**** Source information
/-- GAUGE.PROBE (R381, R389): effect at a tide boundary. -/
def execGaugeProbe (mb : Nat) (s : State) : Host.Outcome State Fault Refusal :=
  .next (s.runOrder 0x0902 mb fun q s =>
    let a := q.u 4 2
    let c := q.u 6 1
    let n := q.u 7 1
    let strs := q.u 0 4 &&& listMap s.enabledStrings
    if !s.probeMode then s.refuse q .wrongMode
    else if s.gauge.probe.isSome then s.refuse q .busy
    else if !q.lay (8 + 4 * n) [] || n = 0 || 16 < n || a < 10 || 50 < a || c < 2 || 20 < c || strs = 0
      || q.probeNs.any (fun x => decide (x < 100) || decide (100000 < x)) then s.refuse q .badArg
    else s.wait q (.gaugeProbe strs a c q.probeNs))

/-- Beacon cycles of a probe (R381). -/
def probeCycles (cycles : Nat) (ns : List Nat) : Nat := sumN (ns.map fun n => (cycles + 1) * n)

/-- GAUGE.PROBE takes effect: the response gives the epoch in which it ends. -/
def State.gaugeProbeDone (s : State) (mb strings ampl cycles : Nat) (ns : List Nat) : State :=
  if !s.probeMode then s.finish mb .wrongMode []
  else if s.gauge.probe.isSome then s.finish mb .busy []
  else
    (s.startProbe strings ampl cycles ns false).finish mb .ok
      (leBytes 4 ((s.clocks.epoch + cdiv (probeCycles cycles ns) 10) % 2 ^ 32))

/-- One point of GAUGE.PROBERESULT. -/
def ProbePoint.bytes (p : ProbePoint) : Bytes :=
  leBytes 4 p.n ++ leS 4 p.re ++ leS 4 p.im ++ leBytes 2 p.quality ++ leBytes 2 p.iAmpl

/-- GAUGE.PROBERESULT (R389). -/
def execGaugeProberesult (mb : Nat) (s : State) : Host.Outcome State Fault Refusal :=
  .next (s.runOrder 0x0903 mb fun q s =>
    let k := q.u 0 1
    if !q.lay 4 [(1, 3)] || 31 < k then s.refuse q .badArg
    else
      let b := s.stringAt k
      s.reply q .ok ([byte b.probeState, byte b.probeReason, byte b.probePoints.length, 0] ++ leBytes 4 b.probeStart
        ++ leBytes 4 b.probeEnd ++ leS 2 b.probeTemp ++ leBytes 2 b.probeSoc ++ (b.probePoints.map ProbePoint.bytes).flatten))

/-- GAUGE.ABORT (R384, R389): effect at a tide boundary. -/
def execGaugeAbort (mb : Nat) (s : State) : Host.Outcome State Fault Refusal :=
  .next (s.runOrder 0x0904 mb fun q s => if !q.lay 0 [] then s.refuse q .badArg else s.wait q .gaugeAbort)

/-- GAUGE.WAKE (R372, R389): effect at a tide boundary. -/
def execGaugeWake (mb : Nat) (s : State) : Host.Outcome State Fault Refusal :=
  .next (s.runOrder 0x0905 mb fun q s => if !q.lay 0 [] then s.refuse q .badArg else s.wait q .gaugeWake)

/-- GAUGE.RESEED (R389): effect at a tide boundary. -/
def execGaugeReseed (mb : Nat) (s : State) : Host.Outcome State Fault Refusal :=
  .next (s.runOrder 0x0906 mb fun q s =>
    if !q.lay 8 [(5, 3)] || 2 < q.u 4 1 then s.refuse q .badArg else s.wait q (.gaugeReseed (q.u 0 4) (q.u 4 1)))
********
What you are asked to do - From the records above, print only the lines between the one holding "else if s.gauge.probe.isSome then s.refuse" and the one holding "def execGaugeAbort (mb", inclusive, exactly as they stand.

Written response -
    else if s.gauge.probe.isSome then s.refuse q .busy
    else if !q.lay (8 + 4 * n) [] || n = 0 || 16 < n || a < 10 || 50 < a || c < 2 || 20 < c || strs = 0
      || q.probeNs.any (fun x => decide (x < 100) || decide (100000 < x)) then s.refuse q .badArg
    else s.wait q (.gaugeProbe strs a c q.probeNs))

/-- Beacon cycles of a probe (R381). -/
def probeCycles (cycles : Nat) (ns : List Nat) : Nat := sumN (ns.map fun n => (cycles + 1) * n)

/-- GAUGE.PROBE takes effect: the response gives the epoch in which it ends. -/
def State.gaugeProbeDone (s : State) (mb strings ampl cycles : Nat) (ns : List Nat) : State :=
  if !s.probeMode then s.finish mb .wrongMode []
  else if s.gauge.probe.isSome then s.finish mb .busy []
  else
    (s.startProbe strings ampl cycles ns false).finish mb .ok
      (leBytes 4 ((s.clocks.epoch + cdiv (probeCycles cycles ns) 10) % 2 ^ 32))

/-- One point of GAUGE.PROBERESULT. -/
def ProbePoint.bytes (p : ProbePoint) : Bytes :=
  leBytes 4 p.n ++ leS 4 p.re ++ leS 4 p.im ++ leBytes 2 p.quality ++ leBytes 2 p.iAmpl

/-- GAUGE.PROBERESULT (R389). -/
def execGaugeProberesult (mb : Nat) (s : State) : Host.Outcome State Fault Refusal :=
  .next (s.runOrder 0x0903 mb fun q s =>
    let k := q.u 0 1
    if !q.lay 4 [(1, 3)] || 31 < k then s.refuse q .badArg
    else
      let b := s.stringAt k
      s.reply q .ok ([byte b.probeState, byte b.probeReason, byte b.probePoints.length, 0] ++ leBytes 4 b.probeStart
        ++ leBytes 4 b.probeEnd ++ leS 2 b.probeTemp ++ leBytes 2 b.probeSoc ++ (b.probePoints.map ProbePoint.bytes).flatten))

/-- GAUGE.ABORT (R384, R389): effect at a tide boundary. -/
def execGaugeAbort (mb : Nat) (s : State) : Host.Outcome State Fault Refusal :=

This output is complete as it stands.